Assignment: Lines to restate from the data below: from the one containing "none => exact controlHere_withOperands" to the one containing "match decodeText xs with", both included. Give them again exactly, and only them.

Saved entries
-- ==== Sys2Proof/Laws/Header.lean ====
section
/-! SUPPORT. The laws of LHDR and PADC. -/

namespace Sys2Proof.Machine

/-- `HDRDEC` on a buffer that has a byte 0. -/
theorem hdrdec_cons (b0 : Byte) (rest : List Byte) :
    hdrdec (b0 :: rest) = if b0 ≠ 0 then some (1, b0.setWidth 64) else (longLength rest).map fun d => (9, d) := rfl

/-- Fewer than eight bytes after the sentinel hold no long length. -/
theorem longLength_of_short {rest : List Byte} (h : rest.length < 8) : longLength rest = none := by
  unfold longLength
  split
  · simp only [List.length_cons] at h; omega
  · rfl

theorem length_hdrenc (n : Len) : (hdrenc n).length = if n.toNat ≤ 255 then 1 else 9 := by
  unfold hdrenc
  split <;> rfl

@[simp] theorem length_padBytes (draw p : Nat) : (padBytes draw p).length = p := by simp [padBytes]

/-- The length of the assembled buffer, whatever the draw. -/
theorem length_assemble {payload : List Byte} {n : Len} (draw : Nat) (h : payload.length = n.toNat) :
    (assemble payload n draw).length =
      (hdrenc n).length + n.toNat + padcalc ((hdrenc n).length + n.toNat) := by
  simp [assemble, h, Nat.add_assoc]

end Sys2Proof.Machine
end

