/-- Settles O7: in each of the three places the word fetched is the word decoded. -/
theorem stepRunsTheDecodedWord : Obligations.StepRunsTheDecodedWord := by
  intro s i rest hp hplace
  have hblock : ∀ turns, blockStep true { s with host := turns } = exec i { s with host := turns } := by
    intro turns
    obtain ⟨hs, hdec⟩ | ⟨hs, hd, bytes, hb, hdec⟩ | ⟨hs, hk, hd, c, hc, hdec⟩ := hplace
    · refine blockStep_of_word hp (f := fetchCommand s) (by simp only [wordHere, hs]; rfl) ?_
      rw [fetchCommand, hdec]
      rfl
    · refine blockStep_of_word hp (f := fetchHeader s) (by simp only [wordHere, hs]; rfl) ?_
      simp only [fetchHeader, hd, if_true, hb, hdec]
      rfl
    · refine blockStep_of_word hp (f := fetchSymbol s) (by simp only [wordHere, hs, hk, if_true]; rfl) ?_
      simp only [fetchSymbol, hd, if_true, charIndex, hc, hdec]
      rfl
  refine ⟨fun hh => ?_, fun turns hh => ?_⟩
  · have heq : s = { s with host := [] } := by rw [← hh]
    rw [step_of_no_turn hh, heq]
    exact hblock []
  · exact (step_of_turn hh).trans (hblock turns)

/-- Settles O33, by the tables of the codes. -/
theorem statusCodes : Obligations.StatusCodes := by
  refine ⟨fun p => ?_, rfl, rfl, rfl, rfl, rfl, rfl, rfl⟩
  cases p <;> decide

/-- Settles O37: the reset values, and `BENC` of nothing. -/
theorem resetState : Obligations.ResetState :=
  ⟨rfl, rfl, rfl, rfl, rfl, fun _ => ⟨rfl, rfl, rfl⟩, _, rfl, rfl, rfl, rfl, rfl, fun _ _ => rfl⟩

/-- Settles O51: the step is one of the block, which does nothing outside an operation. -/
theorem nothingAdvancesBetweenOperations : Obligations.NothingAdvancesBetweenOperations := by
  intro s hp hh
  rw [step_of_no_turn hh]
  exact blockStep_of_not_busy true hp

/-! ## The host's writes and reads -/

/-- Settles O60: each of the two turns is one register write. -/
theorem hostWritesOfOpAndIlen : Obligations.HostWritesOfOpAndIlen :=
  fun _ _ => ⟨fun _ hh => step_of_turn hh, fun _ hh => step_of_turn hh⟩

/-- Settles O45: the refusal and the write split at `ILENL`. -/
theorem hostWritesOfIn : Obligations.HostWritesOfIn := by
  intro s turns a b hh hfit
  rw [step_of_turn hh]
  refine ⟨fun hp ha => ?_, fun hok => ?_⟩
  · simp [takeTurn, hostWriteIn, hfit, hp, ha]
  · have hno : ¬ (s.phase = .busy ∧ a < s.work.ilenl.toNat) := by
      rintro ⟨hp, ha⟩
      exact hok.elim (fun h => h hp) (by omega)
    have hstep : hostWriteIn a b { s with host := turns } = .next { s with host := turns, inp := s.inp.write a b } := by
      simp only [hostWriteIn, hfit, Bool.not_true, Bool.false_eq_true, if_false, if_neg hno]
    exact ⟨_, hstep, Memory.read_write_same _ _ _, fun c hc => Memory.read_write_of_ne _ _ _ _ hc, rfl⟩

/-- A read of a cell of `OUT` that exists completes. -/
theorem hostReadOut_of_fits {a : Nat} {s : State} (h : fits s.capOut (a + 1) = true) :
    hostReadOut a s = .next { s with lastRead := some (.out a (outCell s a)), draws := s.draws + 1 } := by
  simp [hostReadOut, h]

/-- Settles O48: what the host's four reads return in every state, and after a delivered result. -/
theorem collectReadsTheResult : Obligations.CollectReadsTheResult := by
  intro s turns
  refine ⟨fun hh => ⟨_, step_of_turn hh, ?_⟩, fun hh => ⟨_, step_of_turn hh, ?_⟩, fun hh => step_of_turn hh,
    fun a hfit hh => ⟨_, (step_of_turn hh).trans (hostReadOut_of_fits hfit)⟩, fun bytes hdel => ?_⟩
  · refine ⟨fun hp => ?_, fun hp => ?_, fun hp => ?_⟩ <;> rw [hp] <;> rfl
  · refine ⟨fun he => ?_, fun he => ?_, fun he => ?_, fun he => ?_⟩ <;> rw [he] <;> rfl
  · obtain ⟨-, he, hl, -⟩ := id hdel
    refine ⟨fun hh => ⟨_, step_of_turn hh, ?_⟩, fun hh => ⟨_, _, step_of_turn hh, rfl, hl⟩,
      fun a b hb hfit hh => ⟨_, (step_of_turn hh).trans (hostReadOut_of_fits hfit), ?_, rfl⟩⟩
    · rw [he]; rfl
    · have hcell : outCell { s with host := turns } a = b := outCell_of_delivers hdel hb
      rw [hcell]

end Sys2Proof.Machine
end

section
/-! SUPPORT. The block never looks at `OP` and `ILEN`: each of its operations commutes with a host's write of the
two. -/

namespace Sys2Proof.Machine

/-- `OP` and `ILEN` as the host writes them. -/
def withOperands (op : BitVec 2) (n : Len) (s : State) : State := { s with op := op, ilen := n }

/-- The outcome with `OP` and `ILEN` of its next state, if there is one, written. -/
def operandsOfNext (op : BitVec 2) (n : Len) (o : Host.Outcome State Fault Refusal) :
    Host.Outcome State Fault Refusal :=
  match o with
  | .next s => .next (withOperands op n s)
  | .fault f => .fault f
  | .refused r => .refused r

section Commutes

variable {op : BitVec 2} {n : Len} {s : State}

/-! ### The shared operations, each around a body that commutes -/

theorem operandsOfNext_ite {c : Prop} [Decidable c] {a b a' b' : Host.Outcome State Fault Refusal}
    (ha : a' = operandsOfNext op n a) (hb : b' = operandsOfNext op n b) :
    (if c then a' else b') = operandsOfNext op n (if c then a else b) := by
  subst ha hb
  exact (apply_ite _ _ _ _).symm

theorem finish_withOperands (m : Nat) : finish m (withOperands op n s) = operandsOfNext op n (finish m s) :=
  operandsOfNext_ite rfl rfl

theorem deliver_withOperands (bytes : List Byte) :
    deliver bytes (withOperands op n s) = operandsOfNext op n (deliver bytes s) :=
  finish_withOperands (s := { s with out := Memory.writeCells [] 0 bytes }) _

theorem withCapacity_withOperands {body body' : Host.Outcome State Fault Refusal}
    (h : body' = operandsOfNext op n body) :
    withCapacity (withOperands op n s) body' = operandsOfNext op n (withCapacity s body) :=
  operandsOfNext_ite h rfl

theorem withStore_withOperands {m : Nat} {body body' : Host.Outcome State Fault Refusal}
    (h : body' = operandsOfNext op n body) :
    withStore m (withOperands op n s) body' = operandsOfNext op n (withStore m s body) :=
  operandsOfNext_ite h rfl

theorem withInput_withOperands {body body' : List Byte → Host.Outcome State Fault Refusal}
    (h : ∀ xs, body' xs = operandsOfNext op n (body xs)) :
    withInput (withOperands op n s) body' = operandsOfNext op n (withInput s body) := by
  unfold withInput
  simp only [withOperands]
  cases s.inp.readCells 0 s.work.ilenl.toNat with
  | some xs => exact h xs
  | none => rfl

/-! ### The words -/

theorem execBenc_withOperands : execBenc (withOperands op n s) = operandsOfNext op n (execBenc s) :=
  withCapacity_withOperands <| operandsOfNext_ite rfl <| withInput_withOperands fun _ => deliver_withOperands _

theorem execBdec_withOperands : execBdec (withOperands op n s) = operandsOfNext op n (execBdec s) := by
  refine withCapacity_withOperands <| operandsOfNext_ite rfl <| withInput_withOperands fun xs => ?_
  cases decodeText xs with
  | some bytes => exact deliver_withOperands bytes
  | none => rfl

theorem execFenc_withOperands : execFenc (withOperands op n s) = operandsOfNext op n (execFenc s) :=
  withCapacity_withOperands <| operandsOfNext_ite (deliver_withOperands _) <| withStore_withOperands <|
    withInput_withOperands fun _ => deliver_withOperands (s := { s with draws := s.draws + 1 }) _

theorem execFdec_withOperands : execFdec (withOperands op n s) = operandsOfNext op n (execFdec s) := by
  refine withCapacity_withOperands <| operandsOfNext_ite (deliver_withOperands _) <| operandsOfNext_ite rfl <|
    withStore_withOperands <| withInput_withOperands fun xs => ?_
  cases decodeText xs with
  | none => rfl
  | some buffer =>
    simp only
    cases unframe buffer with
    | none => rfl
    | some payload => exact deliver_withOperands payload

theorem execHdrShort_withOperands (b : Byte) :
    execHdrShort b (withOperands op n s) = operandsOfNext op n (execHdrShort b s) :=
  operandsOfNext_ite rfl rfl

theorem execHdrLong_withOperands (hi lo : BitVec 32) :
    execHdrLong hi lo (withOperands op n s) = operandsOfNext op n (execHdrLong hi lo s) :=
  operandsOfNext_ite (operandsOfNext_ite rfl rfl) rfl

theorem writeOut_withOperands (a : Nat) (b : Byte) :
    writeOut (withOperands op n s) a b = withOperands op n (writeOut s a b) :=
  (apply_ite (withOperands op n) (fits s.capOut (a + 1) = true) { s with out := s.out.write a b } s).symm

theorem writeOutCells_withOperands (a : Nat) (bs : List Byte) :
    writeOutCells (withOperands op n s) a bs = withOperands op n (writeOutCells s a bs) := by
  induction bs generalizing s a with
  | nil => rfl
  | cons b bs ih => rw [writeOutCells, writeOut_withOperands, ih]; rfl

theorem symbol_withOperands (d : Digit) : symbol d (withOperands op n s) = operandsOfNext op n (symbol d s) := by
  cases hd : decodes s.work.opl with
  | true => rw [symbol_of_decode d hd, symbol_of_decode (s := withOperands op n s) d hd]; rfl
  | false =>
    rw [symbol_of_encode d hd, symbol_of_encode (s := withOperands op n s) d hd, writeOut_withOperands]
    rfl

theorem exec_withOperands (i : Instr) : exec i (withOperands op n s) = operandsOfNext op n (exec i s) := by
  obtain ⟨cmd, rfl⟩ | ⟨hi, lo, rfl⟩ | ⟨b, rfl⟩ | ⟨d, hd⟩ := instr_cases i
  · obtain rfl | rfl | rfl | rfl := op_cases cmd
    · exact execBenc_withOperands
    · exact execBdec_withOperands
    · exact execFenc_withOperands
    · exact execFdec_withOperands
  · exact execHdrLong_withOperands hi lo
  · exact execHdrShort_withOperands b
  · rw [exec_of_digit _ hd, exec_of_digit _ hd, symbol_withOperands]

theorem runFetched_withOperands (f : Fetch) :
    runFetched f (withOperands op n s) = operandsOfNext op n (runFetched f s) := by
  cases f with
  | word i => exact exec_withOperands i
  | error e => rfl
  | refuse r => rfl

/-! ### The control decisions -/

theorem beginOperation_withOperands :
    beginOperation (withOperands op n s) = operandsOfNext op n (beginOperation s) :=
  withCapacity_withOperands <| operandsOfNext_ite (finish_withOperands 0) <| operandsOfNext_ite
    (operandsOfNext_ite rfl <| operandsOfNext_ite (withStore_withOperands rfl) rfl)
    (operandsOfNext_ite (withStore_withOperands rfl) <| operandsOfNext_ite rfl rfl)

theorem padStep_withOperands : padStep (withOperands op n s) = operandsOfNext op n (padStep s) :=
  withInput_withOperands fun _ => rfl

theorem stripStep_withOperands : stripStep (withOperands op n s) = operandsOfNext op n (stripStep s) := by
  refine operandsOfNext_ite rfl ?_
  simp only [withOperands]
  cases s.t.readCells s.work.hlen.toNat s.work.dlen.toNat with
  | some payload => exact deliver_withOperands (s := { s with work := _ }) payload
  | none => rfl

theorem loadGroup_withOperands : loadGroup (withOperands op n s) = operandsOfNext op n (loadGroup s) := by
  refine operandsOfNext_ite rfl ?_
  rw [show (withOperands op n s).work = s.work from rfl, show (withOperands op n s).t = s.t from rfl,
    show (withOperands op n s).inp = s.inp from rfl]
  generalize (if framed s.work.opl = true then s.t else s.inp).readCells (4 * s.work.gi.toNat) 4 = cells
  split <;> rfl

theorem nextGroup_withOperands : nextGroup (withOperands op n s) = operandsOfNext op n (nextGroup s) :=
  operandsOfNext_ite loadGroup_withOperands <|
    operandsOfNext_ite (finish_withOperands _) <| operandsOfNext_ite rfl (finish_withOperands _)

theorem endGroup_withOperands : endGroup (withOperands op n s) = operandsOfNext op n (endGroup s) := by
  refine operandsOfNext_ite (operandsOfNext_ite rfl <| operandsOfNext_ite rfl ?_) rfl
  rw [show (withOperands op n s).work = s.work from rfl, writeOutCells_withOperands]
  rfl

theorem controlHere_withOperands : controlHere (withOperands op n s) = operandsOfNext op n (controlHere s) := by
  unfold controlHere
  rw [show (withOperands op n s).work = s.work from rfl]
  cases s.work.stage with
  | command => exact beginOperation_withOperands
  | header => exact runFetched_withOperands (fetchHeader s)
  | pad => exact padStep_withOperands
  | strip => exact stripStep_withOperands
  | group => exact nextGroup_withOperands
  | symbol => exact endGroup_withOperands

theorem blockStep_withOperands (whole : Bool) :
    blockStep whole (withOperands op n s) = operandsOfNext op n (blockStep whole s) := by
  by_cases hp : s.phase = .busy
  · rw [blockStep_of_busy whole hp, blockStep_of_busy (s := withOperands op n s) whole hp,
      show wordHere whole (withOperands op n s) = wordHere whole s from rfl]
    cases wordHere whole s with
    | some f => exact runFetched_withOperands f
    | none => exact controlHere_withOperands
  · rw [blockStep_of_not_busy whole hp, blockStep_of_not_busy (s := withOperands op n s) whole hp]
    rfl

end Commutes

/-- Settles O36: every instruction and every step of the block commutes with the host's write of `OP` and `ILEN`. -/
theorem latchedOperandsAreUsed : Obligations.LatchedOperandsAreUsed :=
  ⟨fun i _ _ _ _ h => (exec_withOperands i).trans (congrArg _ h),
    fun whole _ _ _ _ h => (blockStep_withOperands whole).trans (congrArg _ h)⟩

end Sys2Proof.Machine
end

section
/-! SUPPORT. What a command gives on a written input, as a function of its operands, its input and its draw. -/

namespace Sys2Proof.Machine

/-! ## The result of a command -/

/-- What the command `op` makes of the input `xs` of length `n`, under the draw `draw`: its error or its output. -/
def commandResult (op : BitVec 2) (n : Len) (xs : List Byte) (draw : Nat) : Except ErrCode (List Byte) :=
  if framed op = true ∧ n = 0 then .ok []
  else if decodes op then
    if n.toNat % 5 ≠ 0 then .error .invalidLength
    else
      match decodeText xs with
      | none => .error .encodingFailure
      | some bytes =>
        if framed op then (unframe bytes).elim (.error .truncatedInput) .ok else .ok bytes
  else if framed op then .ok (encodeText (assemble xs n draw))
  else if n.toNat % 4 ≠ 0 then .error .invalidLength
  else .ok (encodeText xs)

Expected answer:
    | none => exact controlHere_withOperands
  · rw [blockStep_of_not_busy whole hp, blockStep_of_not_busy (s := withOperands op n s) whole hp]
    rfl

end Commutes

/-- Settles O36: every instruction and every step of the block commutes with the host's write of `OP` and `ILEN`. -/
theorem latchedOperandsAreUsed : Obligations.LatchedOperandsAreUsed :=
  ⟨fun i _ _ _ _ h => (exec_withOperands i).trans (congrArg _ h),
    fun whole _ _ _ _ h => (blockStep_withOperands whole).trans (congrArg _ h)⟩

end Sys2Proof.Machine
end

section
/-! SUPPORT. What a command gives on a written input, as a function of its operands, its input and its draw. -/

namespace Sys2Proof.Machine

/-! ## The result of a command -/

/-- What the command `op` makes of the input `xs` of length `n`, under the draw `draw`: its error or its output. -/
def commandResult (op : BitVec 2) (n : Len) (xs : List Byte) (draw : Nat) : Except ErrCode (List Byte) :=
  if framed op = true ∧ n = 0 then .ok []
  else if decodes op then
    if n.toNat % 5 ≠ 0 then .error .invalidLength
    else
      match decodeText xs with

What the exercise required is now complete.